The brother of a teen with Down syndrome stranded for a more than a week with her dead mother says her school should have noticed something was wrong earlier and called for help.
Mike Prentice said his sister Amy could have been found days earlier if officials from Sardis Secondary School in Chilliwack had called emergency contacts when she missed her first part day of school, instead of her first full day, which was several days later.
"It makes me angry," said Mike Prentice. "It hurts and it's disheartening. You're dealing with a child with Down syndrome -- there should have been a lot more done with this."
But Chilliwack school officials say they followed their policy of phoning emergency contacts after a full day absence, and what happened to Amy Prentice was something that was simply sad and unfortunate.
"The week in question was the first week of school for the 2010-11 school year," said the district's superintendent, Corinne McCabe. "The school has processes in place for contacting parents and emergency numbers when students do not attend…these processes were followed."
Amy Prentice (pictured), 14, was found filthy and emaciated next to the decomposing body of her mother in a Chilliwack trailer park. Family members say it's likely that her mother, Yvonne Prentice, died as a result of a mix of alcohol and prescription drugs.

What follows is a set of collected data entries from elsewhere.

-- ==== Sys2Proof/Machine/Quantizer.lean ====
section
/-! DEFINITION. The Quantizer: `QUANT` (spec/40_quantizer.md R55). -/

namespace Sys2Proof.Machine

/-- `QUANT` (R55): the QuantizedColor of the RGB triple at the operand port, at the result port; no engine state is
read or written. -/
def execQuant (s : State) : Result :=
  .next { s with ports := { s.ports with q := quantize s.ports.pix } }

end Sys2Proof.Machine
end

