-- ==== Sys2Proof/Machine/Dispatch.lean ====
section
/-! DEFINITION. One arm per row of spec/opcode_table.json. -/

namespace Sys2Proof.Machine

/-- What an instruction does to the machine. -/
def exec (i : Instr) (s : State) : Host.Outcome State Fault Refusal :=
  match i with
  | .encNormal => Sys2Proof.Machine.execEncNormal s
  | .encBinary => Sys2Proof.Machine.execEncBinary s
  | .encCompressed => Sys2Proof.Machine.execEncCompressed s
  | .quant => Sys2Proof.Machine.execQuant s
  | .histClr => Sys2Proof.Machine.execHistClr s
  | .histAcc => Sys2Proof.Machine.execHistAcc s
  | .pselClr => Sys2Proof.Machine.execPselClr s
  | .pselIns => Sys2Proof.Machine.execPselIns s
  | .dist => Sys2Proof.Machine.execDist s
  | .matchIdx => Sys2Proof.Machine.execMatchIdx s
  | .rleClr => Sys2Proof.Machine.execRleClr s
  | .rleStep => Sys2Proof.Machine.execRleStep s
  | .rleEnd => Sys2Proof.Machine.execRleEnd s
  | .binClr => Sys2Proof.Machine.execBinClr s
  | .binStep => Sys2Proof.Machine.execBinStep s
  | .rawStep => Sys2Proof.Machine.execRawStep s
  | .hdrW => Sys2Proof.Machine.execHdrW s
  | .hdrH => Sys2Proof.Machine.execHdrH s
  | .palOut => Sys2Proof.Machine.execPalOut s

end Sys2Proof.Machine
end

Her brothers had alerted the Ministry of Children and Family Development to problems in the home, but after an investigation officials chose to leave Amy in her mother's care.
Amy was scheduled to be at school for a part day on the week of Sept. 6, McCabe said. When she didn't attend, school officials weren't concerned.
When she didn't attend on her first full day on Monday, September 13, officials contacted emergency numbers but didn't receive a response.
When she missed a second full day of school on Tuesday, September 14, the school contacted the Ministry of Children and Family Development. By that point, Prentice had been found by neighbours.
Mike Prentice says the school district should change its policy to be more proactive in cases where children are special needs children or where there are suspicions of problems with his or her parents.
"The people in the school board worked with Amy for years. They know her condition. For her not to be showing up at school is definitely a problem," said Prentice.
Meanwhile, B.C.'s Representative for Children and Youth has chastised the Ministry of Children and Family Development for not informing her office when Amy was found.
Ministry officials are meant to refer cases to the representative in cases of death or serious injury. Mary-Ellen Turpel-Lafond says the B.C. government failed the teen when it didn't send her a report of the case.
"It is self-evident that a child of any age left alone with a deceased parent has suffered emotional trauma. Compounding this tragedy is that the child in question has special needs," wrote Turpel-Lafond.
"There is no question that this situation fits the legislature's intent in including ‘critical injuries' in the list of reviewable matters," she said.
But a ministry spokesman said the ministry simply hadn't decided whether Amy had been critically injured.
"Professionals are still in a position of assessing the extent to which there is injury to the child," said a statement issued by the ministry.
Turpel-Lafond has started an investigation into how the ministry handled the case.
Prentice said he and his mother were estranged but that he loved his mother and his sister. Prentice said he wished his sister had been taken away from his mother earlier.
"I wish Amy was taken away. That might have jump-started my mom into asking for help. She could have gotten help, asked for help, and then Amy might have gone back into her care," he said.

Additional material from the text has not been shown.